The answer must be every line below that contains the string "List".
*** GIVEN RECORDS
-- ==== Sys2Proof/Machine/Ring.lean ====
section
/-! DEFINITION. The polynomial ring commands (spec/42_ring.md R181 to R190). -/

namespace Sys2Proof.Machine

/-- R181 PADD: coefficient-wise fadd. -/
def execPadd (d a b : PReg) (v : VLen) (c : Bcast) (s : State) : Host.Outcome State Fault Refusal :=
  polyBinary (.padd d a b v c) .F .F fadd d a b v c s

/-- R182 PSUB: coefficient-wise fsub. -/
def execPsub (d a b : PReg) (v : VLen) (c : Bcast) (s : State) : Host.Outcome State Fault Refusal :=
  polyBinary (.psub d a b v c) .F .F fsub d a b v c s

/-- R183 PNEG: coefficient-wise fneg. -/
def execPneg (d a : PReg) (v : VLen) (s : State) : Host.Outcome State Fault Refusal :=
  polyUnary (.pneg d a v) .F (List.map fneg) d a v s

/-- R184 PSMUL: every coefficient times the scalar s[B], which is read and checked before any coefficient (R268). -/
def execPsmul (d a : PReg) (b : SReg) (v : VLen) (s : State) : Host.Outcome State Fault Refusal :=
  conclude (.psmul d a b v) s ((readS s b .F s.draws).bind fun k n =>
    (overElements (fun e m n => (readPoly m (a.val + e) .F n).bind fun xs n =>
      .ok (Mem.setPoly m (d.val + e) (polyOf (xs.map fun x => fmul x k))) n) v.vl 0 s.pmem n).bind
        fun m n => .ok (s.setMem m) n)

/-- R185 PMOV: every word unchanged. -/
def execPmov (d a : PReg) (v : VLen) (s : State) : Host.Outcome State Fault Refusal :=
  polyUnary (.pmov d a v) .Z (fun xs => xs) d a v s

/-- R186 PTOSYM: coefficient-wise to_sym. -/
def execPtosym (d a : PReg) (v : VLen) (s : State) : Host.Outcome State Fault Refusal :=
  polyUnary (.ptosym d a v) .F (List.map toSym) d a v s

/-- R187 PFROMSYM: coefficient-wise from_sym, source of type S. -/
def execPfromsym (d a : PReg) (v : VLen) (s : State) : Host.Outcome State Fault Refusal :=
  polyUnary (.pfromsym d a v) .S (List.map fromSym) d a v s

/-- R188 PRED: coefficient-wise reduce_once, source of type W. -/
def execPred (d a : PReg) (v : VLen) (s : State) : Host.Outcome State Fault Refusal :=
  polyUnary (.pred d a v) .W (List.map reduceOnce) d a v s

/-- R189 PNORM: the maximum of fnorm over the vector, from 0. -/
def execPnorm (d : SReg) (a : PReg) (v : VLen) (s : State) : Host.Outcome State Fault Refusal :=
  polyReduce (.pnorm d a v) .F (fun acc x => max acc (fnorm x)) d a v s

/-- R190 PNORMZ: the maximum absolute value over the vector, from 0, exact for −2^31 too. -/
def execPnormz (d : SReg) (a : PReg) (v : VLen) (s : State) : Host.Outcome State Fault Refusal :=
  polyReduce (.pnormz d a v) .Z (fun acc x => max acc |x|) d a v s

end Sys2Proof.Machine
end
******
**RESPONSE BELOW:**
  polyUnary (.pneg d a v) .F (List.map fneg) d a v s
  polyUnary (.ptosym d a v) .F (List.map toSym) d a v s
  polyUnary (.pfromsym d a v) .S (List.map fromSym) d a v s
  polyUnary (.pred d a v) .W (List.map reduceOnce) d a v s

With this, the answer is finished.